Synthesis of Cyclic and Cage Borosilicates Based on Boronic Acids and Acetoxysilylalkoxides. Experimental and Computational Studies of the Stability Difference of Six- and Eight-Membered Rings.

A series of borosilicates was synthesized, where the structure of the borosilicate core was easily modulated using two strategies: blocking of condensation sites and controlling the stoichiometry of the reaction. Thus, on the one hand, the condensation of phenylboronic or 3-hydroxyphenylboronic acid with diacetoxysilylalkoxide [(t BuO)(Ph3 CO)Si(OAc)2 ] led to the formation of borosilicates (t BuO)(Ph3 CO)Si{(μ-O)BPh}2 (μ-O) (1), [{(t BuO)(Ph3 CO)Si(μ-O)BPh(μ-O)}2 ] (2), and [{(t BuO)(Ph3 CO)Si(μ-O)B(3-HOPh)(μ-O)}2 ] (3) with a cyclic inorganic B2 SiO3 or B2 Si2 O4 core, respectively.
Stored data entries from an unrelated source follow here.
-- ==== Sys2Proof/Laws/Access.lean ====
section
/-! SUPPORT. What the operations of accesses, commands and retries change and what they keep (Machine/Access.lean,
Machine/Commands.lean, Machine/Issue.lean). -/

namespace Sys2Proof.Laws

open Sys2Proof.Machine
open Sys2Proof.Machine.State

/-! ## Accesses -/

/-- A processor write to an input window changes records, the current access, flags and the dirty set. -/
@[simp] theorem pWriteInput_keeps (s : State) (w : Win) (d : Descriptor) (x : PWrite) :
    (s.pWriteInput w d x).lines = s.lines ∧ (s.pWriteInput w d x).cc = s.cc ∧ (s.pWriteInput w d x).fp = s.fp ∧
    (s.pWriteInput w d x).ce = s.ce ∧ (s.pWriteInput w d x).nu = s.nu ∧ (s.pWriteInput w d x).mp = s.mp ∧
    (s.pWriteInput w d x).mem = s.mem ∧ (s.pWriteInput w d x).free = s.free ∧
    (s.pWriteInput w d x).pending = s.pending ∧ (s.pWriteInput w d x).cba.result = s.cba.result ∧
    (s.pWriteInput w d x).cba.writeback = s.cba.writeback ∧ (s.pWriteInput w d x).cba.request = s.cba.request ∧
    (s.pWriteInput w d x).cba.turn = s.cba.turn ∧ (s.pWriteInput w d x).cba.published = s.cba.published ∧
    (s.pWriteInput w d x).cba.config = s.cba.config ∧ (s.pWriteInput w d x).cba.load = s.cba.load ∧
    (s.pWriteInput w d x).cba.loadQueue = s.cba.loadQueue ∧ (s.pWriteInput w d x).cba.fetch = s.cba.fetch ∧
    (s.pWriteInput w d x).pp.pwq = s.pp.pwq ∧ (s.pWriteInput w d x).pp.readSlot = s.pp.readSlot := by
  unfold State.pWriteInput
  simp only
  split
  · split <;> simp
  · simp

/-- A processor write to an output window changes records, the current access, flags and the dirty set. -/
@[simp] theorem pWriteOutput_keeps (s : State) (w : Win) (d : Descriptor) (x : PWrite) :
    (s.pWriteOutput w d x).lines = s.lines ∧ (s.pWriteOutput w d x).cc = s.cc ∧ (s.pWriteOutput w d x).fp = s.fp ∧
    (s.pWriteOutput w d x).ce = s.ce ∧ (s.pWriteOutput w d x).nu = s.nu ∧ (s.pWriteOutput w d x).mp = s.mp ∧
    (s.pWriteOutput w d x).mem = s.mem ∧ (s.pWriteOutput w d x).free = s.free ∧
    (s.pWriteOutput w d x).pending = s.pending ∧ (s.pWriteOutput w d x).cba.result = s.cba.result ∧
    (s.pWriteOutput w d x).cba.writeback = s.cba.writeback ∧ (s.pWriteOutput w d x).cba.request = s.cba.request ∧
    (s.pWriteOutput w d x).cba.turn = s.cba.turn ∧ (s.pWriteOutput w d x).cba.published = s.cba.published ∧
    (s.pWriteOutput w d x).cba.config = s.cba.config ∧ (s.pWriteOutput w d x).cba.load = s.cba.load ∧
    (s.pWriteOutput w d x).cba.loadQueue = s.cba.loadQueue ∧ (s.pWriteOutput w d x).cba.fetch = s.cba.fetch ∧
    (s.pWriteOutput w d x).pp.pwq = s.pp.pwq ∧ (s.pWriteOutput w d x).pp.readSlot = s.pp.readSlot := by
  unfold State.pWriteOutput
  simp only
  split
  · simp
  · split <;> split <;> simp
On the other hand, the reaction of phenylboronic acid with triacetoxysilylalkoxide (Ph3 CO)Si(OAc)3 in 3:2 ratio resulted in the formation of a cagelike structure [{(Ph3 CO)Si(μ-O)2 BPh(μ-O)}2 ] (4) with B4 Si4 O10 core, while the reaction of the boronic acid with silicon tetraacetate generated an unusual 1,3-bis(acetate)-1,3-diphenyldiboraxane PhB(μ-O)(μ-O,O'-OAc)2 BPh (5). Additionally, compound 1 was used to evaluate the possibility to form N→B donor-acceptor bond between the boron atom in the borosilicates and a nitrogen donor. Thus, coordination of 1 with piperazine yielded a tricyclic [{(t BuO)(Ph3 CO)Si(OBPh)2 (μ-O)}2 ·C4 H10 N2 ] compound 6 with two borosilicate rings bridged by a piperazine molecule. Finally, the processes involved in the formation of the six- and eight-membered rings (B2 SiO3 and B2 Si2 O4 ) in compounds 1 and 2 were explored using solution1 H NMR studies and density functional theory calculations. These molecules represent to the best of our knowledge first examples of cyclic molecular borosilicates containing SiO4 units.